Слышны голоса. Слышен голос утренней звезды, к которому примешивается голос старого надоеды, возможно пьяного, – не голос, а хрип; вот и со мной что-то похожее: пишу историю Зе Мигела, а заодно подсовываю и свою собственную, и грустную, и несколько эйфоричную, но в ней мало интересного даже для меня самого, а тем более для других, тех, что засели за этот роман и ищут в нем пищу для ума или развлечение, и им дела нет до этой боли, возникшей в самой глубине моего существа и захватившей меня целиком, лишившей способности видеть; и рассвет тоже лишен способности видеть, он еле жив и так юн, он полон желаний и неосторожен, сейчас он наклонился над столом, покрытым клетчатой клеенкой – все равно, какого цвета, – на которую Зе Мигел опустил голову, явно усталую.
Из таверны доносится голос старика, он, видимо, расположился у самой стойки.
От вина он впадает в упрямство; остальные хохочут, когда он жестикулирует, грозя кому-то, кого не видно, но чье присутствие ощутимее, чем присутствие самого старика. Он выплевывает слова вместе с брызгами слюны, цедит их сквозь угол рта, снова повторяет и жует, словно хочет превратить в кашицу. Иногда сплевывает. Наверное, от горечи этих слов, которые зло бросает кому-то в обвинение.
Зе Мигел устроился за столиком, стоящим на улице, под деревом, ветви которого колеблются, когда задувает северо-восточный ветерок. Сейчас слышится только легкий шелест.

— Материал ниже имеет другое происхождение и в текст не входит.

-- ==== Sys2Proof/Safety.lean ====
section
/-! DEFINITION. What counts as a safe run: the package goes on, its memory keeps its canonical form, and nothing changes
what is fused into it but a raise of the rollback floor (R2, R246, R250, R262). -/

namespace Sys2Proof.Machine

open Sys2Proof

/-- The fuses g may follow the fuses f: every field is the same, but the thermometer-coded floor may have more blown bits. -/
structure FusesFrom (f g : Fuses) : Prop where
  uid : g.uid = f.uid
  hubRev : g.hubRev = f.hubRev
  baseRev : g.baseRev = f.baseRev
  keyHash0 : g.keyHash0 = f.keyHash0
  keyHash1 : g.keyHash1 = f.keyHash1
  keyHash2 : g.keyHash2 = f.keyHash2
  revoke : g.revoke = f.revoke
  defects : g.defects = f.defects
  floor : f.floor ≤ g.floor

/-- State t may follow state s: the same package, fuses that may follow, and a canonical memory where s has one. The queue
is that of s: no command changes it. -/
structure Keeps (s t : State) : Prop where
  pkg : t.pkg = s.pkg
  fuses : FusesFrom s.fuses t.fuses
  mem : s.mem.wf = true → t.mem.wf = true
  pending : t.pending = s.pending

/-- A step from s answers a next state: it neither faults nor refuses. -/
def GoesOn (s : State) : Prop := ∃ t, step s = .next t

/-- In state t the command (rk, seq) of opcode op has completed: it is not in execution, and the last message of its
completion rack is its completion record with this code and these result words (R213). -/
def Completed (t : State) (rk seq op : Nat) (code : Code) (results : List DWord) : Prop :=
  t.findExec rk seq = none ∧ ∀ n, t.ldOfRack rk = some n →
    ∃ k, (t.rack (t.ld n).cplRack).msgs.getLast? =
      some (stampHeader (recHeader 0x80 code (BitVec.ofNat 64 (seq % 2 ^ 32 + op * 2 ^ 32 + rk * 2 ^ 40) :: results)) 1
          (t.ld n).cplRack k
        :: BitVec.ofNat 64 (seq % 2 ^ 32 + op * 2 ^ 32 + rk * 2 ^ 40) :: results)

/-- The command c stands in execution at (rk, seq) as one of opcode op that has not begun, its rack's order lets it begin
(R214), and, where the steward executes it, the steward is not in reset (R42, R311). -/
def Begins (s : State) (rk seq op : Nat) (c : ExecCmd) : Prop :=
  s.findExec rk seq = some c ∧ c.op = op ∧ c.stage = 0 ∧ s.mayBegin c = true ∧ (opUnit op = 2 → s.flt.stwReset = false)

/-! ### Frames -/

/-- The parts of the state that a frame tells apart. -/
inductive Part where
  /-- The package type. -/
  | pkg
  /-- Hard fuses. -/
  | fuses
  /-- Package memory. -/
  | mem
  /-- The tiles. -/
  | tiles
  /-- Access tables. -/
  | access
  /-- Stream ports and their output stage. -/
  | ports
  /-- Port destination table. -/
  | portDest
  /-- The queue. -/
  | pending
  /-- The model's counter of free values. -/
  | freeCtr
  /-- The wall counter. -/
  | wall
  /-- Wake records. -/
  | wakeLog
  /-- TEMPO_IN pins. -/
  | pins
  /-- HALT_N. -/
  | halt
  /-- Supplies, resets and the phase. -/
  | rails
  /-- Wake sources and timer. -/
  | wakeCfg
  /-- Doldrums records and the warm image. -/
  | doldrums
  /-- The thermal unit. -/
  | thermal
  /-- Power domains. -/
  | doms
  /-- The power controller. -/
  | power
  /-- The boot log. -/
  | bootLog
  /-- Amendments. -/
  | amend
  /-- The boot engine. -/
  | boot
  /-- Per-master state. -/
  | masters
  /-- CXL ports. -/
  | links
  /-- Logical devices and their vectors. -/
  | lds
  /-- Commands in execution. -/
  | executing
  /-- Commands failed by a link drop. -/
  | failedHeads
  /-- HUB_EPOCH and the drain. -/
  | epoch
  /-- Lockstep inputs waiting. -/
  | lockIn
  /-- HUB_FAB_LOST. -/
  | fabLost
  /-- Hub configuration. -/
  | hubCfg
  /-- Snoop and fabric-manager answers. -/
  | answers
  /-- Racks. -/
  | racks
  /-- Rack sets and bindings. -/
  | rackCfg
  /-- The pip store. -/
  | pips
  /-- World entries. -/
  | worlds
  /-- The result window. -/
  | slots
  /-- Learning groups. -/
  | learnGrps
  /-- TMP_ADV_ERR. -/
  | advErr
  /-- Subscriptions. -/
  | subs
  /-- Routers. -/
  | routers
  /-- Volleys at ports. -/
  | inbox
  /-- Hub endpoints' pacing. -/
  | hubPace
  /-- Marks for ECHO. -/
  | marked
  /-- Span links. -/
  | spans
  /-- Messages of the other planes. -/
  | mail
  /-- The pool. -/
  | pool
  /-- Loss items at the writer. -/
  | lossQueue
  /-- The loss ring. -/
  | lossRing
  /-- HUB_FAULT_CFG. -/
  | faultCfg
  /-- Fence domains. -/
  | fences
  /-- Fence counts. -/
  | fenceCount
  /-- Fence notices. -/
  | notices
  /-- The steward. -/
  | steward
  /-- Lost stacks. -/
  | stackLost
  /-- Outstanding tile accesses. -/
  | hostReqs
  /-- Hub trace records. -/
  | trcQueue
  /-- The trace unit. -/
  | trace
  /-- Dropped trace records. -/
  | trcDrops
deriving DecidableEq, Repr

/-- Part p is the same in both states. -/
def Part.same (s t : State) : Part → Prop
  | .pkg => t.pkg = s.pkg
  | .fuses => t.fuses = s.fuses
  | .mem => t.mem = s.mem
  | .tiles => t.tiles = s.tiles
  | .access => t.access = s.access
  | .ports => t.ports = s.ports
  | .portDest => t.portDest = s.portDest
  | .pending => t.pending = s.pending
  | .freeCtr => t.freeCtr = s.freeCtr
  | .wall => t.aon.wall = s.aon.wall
  | .wakeLog => (t.aon.wakeHead, t.aon.wakeLast, t.aon.wakeHist) = (s.aon.wakeHead, s.aon.wakeLast, s.aon.wakeHist)
  | .pins => (t.aon.pinCfg, t.aon.pinCount, t.aon.glitch) = (s.aon.pinCfg, s.aon.pinCount, s.aon.glitch)
  | .halt => (t.aon.haltN, t.aon.haltCount) = (s.aon.haltN, s.aon.haltCount)
  | .rails =>
      (t.aon.phase, t.aon.resetLow, t.aon.railEn, t.aon.pwrGood, t.aon.railFaults, t.aon.pgTime) =
      (s.aon.phase, s.aon.resetLow, s.aon.railEn, s.aon.pwrGood, s.aon.railFaults, s.aon.pgTime)
  | .wakeCfg =>
      (t.aon.wakeEn, t.aon.wakeTimer, t.aon.tetherAt, t.aon.latched) = (s.aon.wakeEn, s.aon.wakeTimer,
      s.aon.tetherAt, s.aon.latched)
  | .doldrums =>
      (t.aon.doldEntries, t.aon.warmWakes, t.aon.doldWorlds, t.aon.doldMessages, t.aon.doldLoss,
      t.aon.warm, t.aon.fromDoldrums) = (s.aon.doldEntries, s.aon.warmWakes, s.aon.doldWorlds,
      s.aon.doldMessages, s.aon.doldLoss, s.aon.warm, s.aon.fromDoldrums)
  | .thermal =>
      (t.aon.tripped, t.aon.therm, t.aon.tjMax, t.aon.vddTile, t.aon.sensor) = (s.aon.tripped,
      s.aon.therm, s.aon.tjMax, s.aon.vddTile, s.aon.sensor)
  | .doms => t.pwr.doms = s.pwr.doms
  | .power =>
      (t.pwr.cfg, t.pwr.setCap, t.pwr.fuseCap, t.pwr.level, t.pwr.under, t.pwr.avg, t.pwr.capOver,
      t.pwr.telemDrop, t.pwr.doldPending, t.pwr.dispatchOff) = (s.pwr.cfg, s.pwr.setCap, s.pwr.fuseCap,
      s.pwr.level, s.pwr.under, s.pwr.avg, s.pwr.capOver, s.pwr.telemDrop, s.pwr.doldPending,
      s.pwr.dispatchOff)
  | .bootLog => (t.boot.log, t.boot.logHead) = (s.boot.log, s.boot.logHead)
  | .amend =>
      (t.boot.amending, t.boot.amendSeq, t.boot.amended, t.boot.refSection, t.boot.refCode) =
      (s.boot.amending, s.boot.amendSeq, s.boot.amended, s.boot.refSection, s.boot.refCode)
  | .boot =>
      (t.boot.st, t.boot.started, t.boot.slot, t.boot.degraded, t.boot.phase, t.boot.fail, t.boot.timeMs,
      t.boot.releaseWall, t.boot.imageId, t.boot.secVersion, t.boot.chartersRead, t.boot.chartersIgnored,
      t.boot.chartersValid, t.boot.hostBase, t.boot.roll, t.boot.rollFirst, t.boot.env, t.boot.image,
      t.boot.defects, t.boot.absentStacks, t.boot.absent, t.boot.shifted, t.boot.dirs, t.boot.spanDisable,
      t.boot.portDisable, t.boot.maxWidth, t.boot.warmPath) = (s.boot.st, s.boot.started, s.boot.slot,
      s.boot.degraded, s.boot.phase, s.boot.fail, s.boot.timeMs, s.boot.releaseWall, s.boot.imageId,
      s.boot.secVersion, s.boot.chartersRead, s.boot.chartersIgnored, s.boot.chartersValid,
      s.boot.hostBase, s.boot.roll, s.boot.rollFirst, s.boot.env, s.boot.image, s.boot.defects,
      s.boot.absentStacks, s.boot.absent, s.boot.shifted, s.boot.dirs, s.boot.spanDisable,
      s.boot.portDisable, s.boot.maxWidth, s.boot.warmPath)
  | .masters => t.hub.masters = s.hub.masters
  | .links => t.hub.links = s.hub.links
  | .lds => t.hub.lds = s.hub.lds
  | .executing => t.hub.executing = s.hub.executing
  | .failedHeads => t.hub.failedHeads = s.hub.failedHeads
  | .epoch => t.hub.epoch = s.hub.epoch
  | .lockIn => t.hub.lockIn = s.hub.lockIn
  | .fabLost => t.hub.fabLost = s.hub.fabLost
  | .hubCfg =>
      (t.hub.p, t.hub.reduced, t.hub.classLockstep, t.hub.spanRoute, t.hub.injection, t.hub.schedA,
      t.hub.schedB) = (s.hub.p, s.hub.reduced, s.hub.classLockstep, s.hub.spanRoute, s.hub.injection,
      s.hub.schedA, s.hub.schedB)
  | .answers => (t.hub.snoopHitI, t.hub.fmResp) = (s.hub.snoopHitI, s.hub.fmResp)
  | .racks => t.racks.racks = s.racks.racks
  | .rackCfg => (t.racks.sets, t.racks.bindings) = (s.racks.sets, s.racks.bindings)
  | .pips => t.pips = s.pips
  | .worlds => t.tmp.worlds = s.tmp.worlds
  | .slots => t.tmp.slots = s.tmp.slots
  | .learnGrps =>
      (t.tmp.learnRack, t.tmp.learnPeriod, t.tmp.groups) = (s.tmp.learnRack, s.tmp.learnPeriod,
      s.tmp.groups)
  | .advErr =>
      (t.tmp.advErrValid, t.tmp.advErrWorld, t.tmp.advErrCode, t.tmp.advErrCnt) = (s.tmp.advErrValid,
      s.tmp.advErrWorld, s.tmp.advErrCode, s.tmp.advErrCnt)
  | .subs => t.tmp.subs = s.tmp.subs
  | .routers => t.fab.routers = s.fab.routers
  | .inbox => t.fab.inbox = s.fab.inbox
  | .hubPace => t.fab.hubPace = s.fab.hubPace
  | .marked => t.fab.marked = s.fab.marked
  | .spans => t.fab.spans = s.fab.spans
  | .mail => t.fab.mail = s.fab.mail
  | .pool => t.pool = s.pool
  | .lossQueue => t.flt.queue = s.flt.queue
  | .lossRing =>
      (t.flt.head, t.flt.tail, t.flt.ovf, t.flt.ovfNoWorld, t.flt.late, t.flt.codeCnt) = (s.flt.head,
      s.flt.tail, s.flt.ovf, s.flt.ovfNoWorld, s.flt.late, s.flt.codeCnt)
  | .faultCfg => t.flt.cfg = s.flt.cfg
  | .fences => t.flt.fences = s.flt.fences
  | .fenceCount => (t.flt.fenceSeq, t.flt.fenceCount) = (s.flt.fenceSeq, s.flt.fenceCount)
  | .notices => t.flt.notices = s.flt.notices
  | .steward => (t.flt.stwReset, t.flt.stwResets) = (s.flt.stwReset, s.flt.stwResets)
  | .stackLost => t.flt.stackLost = s.flt.stackLost
  | .hostReqs => t.flt.hostReqs = s.flt.hostReqs
  | .trcQueue => t.trc.queue = s.trc.queue
  | .trace =>
      (t.trc.st, t.trc.out, t.trc.serOk, t.trc.owner, t.trc.fired, t.trc.post, t.trc.filtWorld,
      t.trc.filtA, t.trc.filtAMask, t.trc.trigs, t.trc.srcs, t.trc.records, t.trc.gaps, t.trc.buf,
      t.trc.head, t.trc.held, t.trc.syncs, t.trc.outHw, t.trc.sinceStart, t.trc.syncAt, t.trc.ctx,
      t.trc.parOut, t.trc.recLeft, t.trc.serOut, t.trc.serBlocks) = (s.trc.st, s.trc.out, s.trc.serOk,
      s.trc.owner, s.trc.fired, s.trc.post, s.trc.filtWorld, s.trc.filtA, s.trc.filtAMask, s.trc.trigs,
      s.trc.srcs, s.trc.records, s.trc.gaps, s.trc.buf, s.trc.head, s.trc.held, s.trc.syncs, s.trc.outHw,
      s.trc.sinceStart, s.trc.syncAt, s.trc.ctx, s.trc.parOut, s.trc.recLeft, s.trc.serOut,
      s.trc.serBlocks)
  | .trcDrops => (t.trc.dropped, t.trc.lost) = (s.trc.dropped, s.trc.lost)

/-- From s to t nothing changes but parts of the list. -/
def Only (l : List Part) (s t : State) : Prop := ∀ p, p ∉ l → p.same s t

end Sys2Proof.Machine
end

Утро приходит холодное, но спокойное. Спокойнее, чем паренек, прикорнувший в ожидании старшего табунщика Кустодио, который запаздывает. У ног паренька котомка, он ждет, ждет, всегда ненавидел ожидание, уже отошли два парома, в сознании Зе Мигела сны путаются с явью: он почти ничего не соображает от желания спать и от путаницы снов. Ему кажется, что он перерос ту жизнь, на которую его обрекли. Дед умер, друзей нет, дома все ненавистно, брат – чужой человек. Матери всегда был больше по душе брат, Мигел Зе, а не он, Зе Мигел. Кажется, и имена-то она дала им в шутку, чтобы их путали. Но он сделает все, чтобы быть не таким, как брат.
(Еще два-три месяца назад ему это удавалось. Его называли Мигел Богач, а брата – Мигел Бедняк. Зато теперь он богаче меня, жизнь – штука пестрая, черт побери! Кто бы мог подумать, какие повороты готовит мне судьба в этом мире?! В то утро… Но стоит ли говорить об этом?!)
Не переставая ворчать, старик побрел из таверны под градом хохота и насмешек и рухнул наземь, словно ослепленный светом зари.
Может, от вина он пьян меньше, чем кажется. Его измаяла горечь воспоминаний и нечто другое, потому что он замечает паренька и просит, чтобы тот помог ему подняться.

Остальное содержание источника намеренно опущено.